[Opening Extracted information section]

/-- A chunk that is not all-zero transforms where COMPRESS gives a result, or is off, and the key is there (R266, R267). -/
theorem transform_total {P : Params} (hP : P.Lawful) {cfg : EncCfg} {key : Option Key} {s c : Bytes} (pos idx : Int) (r : Nat)
    (hz : allZero s = false) (hk : cfg.encrypt = true → key.isSome)
    (hc : (if cfg.compress then P.compress (P.compLevels cfg.level) s else some s) = some c) :
    ∃ h d r', transform P cfg key s pos idx r = (some (h, d), r') := by
  unfold transform
  dsimp only
  rw [if_neg (by simp [hz]), hc]
  dsimp only
  have hd : ∃ d, (if cfg.encrypt then key.bind fun k => tcEncrypt P k (toI64 P pos)
      (c ++ if cfg.encrypt then randBytes P r (roundup c.length padAlign - c.length)
        else zeros (roundup c.length padAlign - c.length))
      else some (c ++ if cfg.encrypt then randBytes P r (roundup c.length padAlign - c.length)
        else zeros (roundup c.length padAlign - c.length))) = some d := by
    have hr := roundup_spec c.length padAlign (by decide)
    by_cases he : cfg.encrypt = true
    · obtain ⟨k, rfl⟩ := Option.isSome_iff_exists.mp (hk he)
      simp only [he, if_true, Option.bind_some, tcEncrypt]
      rw [if_pos]
      · exact ⟨_, rfl⟩
      · apply hP.tcDomain_padAlign
        rw [List.length_append, randBytes_length, Nat.add_sub_cancel' hr.1]; exact hr.2.2
    · simp only [he, Bool.false_eq_true, if_false]; exact ⟨_, rfl⟩
  obtain ⟨d, hd⟩ := hd
  rw [hd]
  exact ⟨_, _, _, rfl⟩

/-- Where COMPRESS fails, Transform fails and draws nothing (R267, R268). -/
theorem transform_fails {P : Params} {cfg : EncCfg} (key : Option Key) {s : Bytes} (pos idx : Int) (r : Nat)
    (hz : allZero s = false) (hc : (if cfg.compress then P.compress (P.compLevels cfg.level) s else some s) = none) :
    transform P cfg key s pos idx r = (none, r) := by
  unfold transform
  dsimp only
  rw [if_neg (by simp [hz]), hc]

/-- A list in which every transform gave a result is collected whole. -/
theorem collectSome_map {α : Type} (cs : List α) : collectSome (cs.map some) = some cs := by
  induction cs with
  | nil => rfl
  | cons c cs ih => simp [collectSome, ih]

/-- One transform that failed fails the list (R268). -/
theorem collectSome_none {α : Type} {l : List (Option α)} (h : none ∈ l) : collectSome l = none := by
  induction l with
  | nil => simp at h
  | cons a l ih =>
    cases a with
    | none => rfl
    | some a => simp only [List.mem_cons, reduceCtorEq, false_or] at h; simp [collectSome, ih h]

/-- Every slice of a batch is transformed. -/
theorem transformAll_length (P : Params) (cfg : EncCfg) (key : Option Key) : ∀ (ss : List Bytes) (pos idx : Int) (r : Nat),
    (transformAll P cfg key ss pos idx r).1.length = ss.length := by
  intro ss
  induction ss with
  | nil => intros; rfl
  | cons s ss ih => intro pos idx r; simp [transformAll, ih]

/-- Slice `i` of a batch is transformed at its own position with its own index (R258, R262). -/
theorem transformAll_getElem? (P : Params) (cfg : EncCfg) (key : Option Key) :
    ∀ (ss : List Bytes) (pos idx : Int) (r i : Nat) (b : Bytes), ss[i]? = some b →
    ∃ r', (transformAll P cfg key ss pos idx r).1[i]? =
      some (transform P cfg key b (pos + i * P.chunkSize) (idx + i) r').1 := by
  intro ss
  induction ss with
  | nil => intro _ _ _ _ _ h; simp at h
  | cons s ss ih =>
    intro pos idx r i b h
    cases i with
    | zero => simp at h; subst h; exact ⟨r, by simp [transformAll]⟩
    | succ i =>
      obtain ⟨r', hr⟩ := ih (pos + P.chunkSize) (idx + 1) (transform P cfg key s pos idx r).2 i b (by simpa using h)
      refine ⟨r', ?_⟩
      simp only [transformAll, List.getElem?_cons_succ, hr]
      push_cast
      rw [Int.add_mul, Int.one_mul, Int.add_assoc, Int.add_assoc, Int.add_comm (P.chunkSize : Int), Int.add_comm 1]

/-- Framing fails only with HDR_OVERFLOW (R268). -/
theorem frameAll_stop (P : Params) : ∀ (cs : List (BlockHeader × Bytes)) (acc : Bytes) (p u : EncPart) (c : EncFatal),
    frameAll P cs acc p = .stop c u → c = .hdrOverflow := by
  intro cs
  induction cs with
  | nil => intro _ _ _ _ h; cases h
  | cons x cs ih =>
    intro acc p u c h
    rw [frameAll] at h
    cases hf : frameChunk P x.1 x.2 p with
    | ok o q => rw [hf] at h; exact ih _ _ _ _ h
    | stop e q =>
      rw [hf] at h; cases h
      unfold frameChunk at hf
      dsimp only at hf
      split_ifs at hf
      split at hf <;> cases hf; rfl

end Sys2Proof.Machine
end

[Closing Extracted information section]

**Exercise aim**
Retype every line up to and including the one that contains "some s) = some", beginning at the first line of the records, with no edits.

**Written answer**
/-- A chunk that is not all-zero transforms where COMPRESS gives a result, or is off, and the key is there (R266, R267). -/
theorem transform_total {P : Params} (hP : P.Lawful) {cfg : EncCfg} {key : Option Key} {s c : Bytes} (pos idx : Int) (r : Nat)
    (hz : allZero s = false) (hk : cfg.encrypt = true → key.isSome)
    (hc : (if cfg.compress then P.compress (P.compLevels cfg.level) s else some s) = some c) :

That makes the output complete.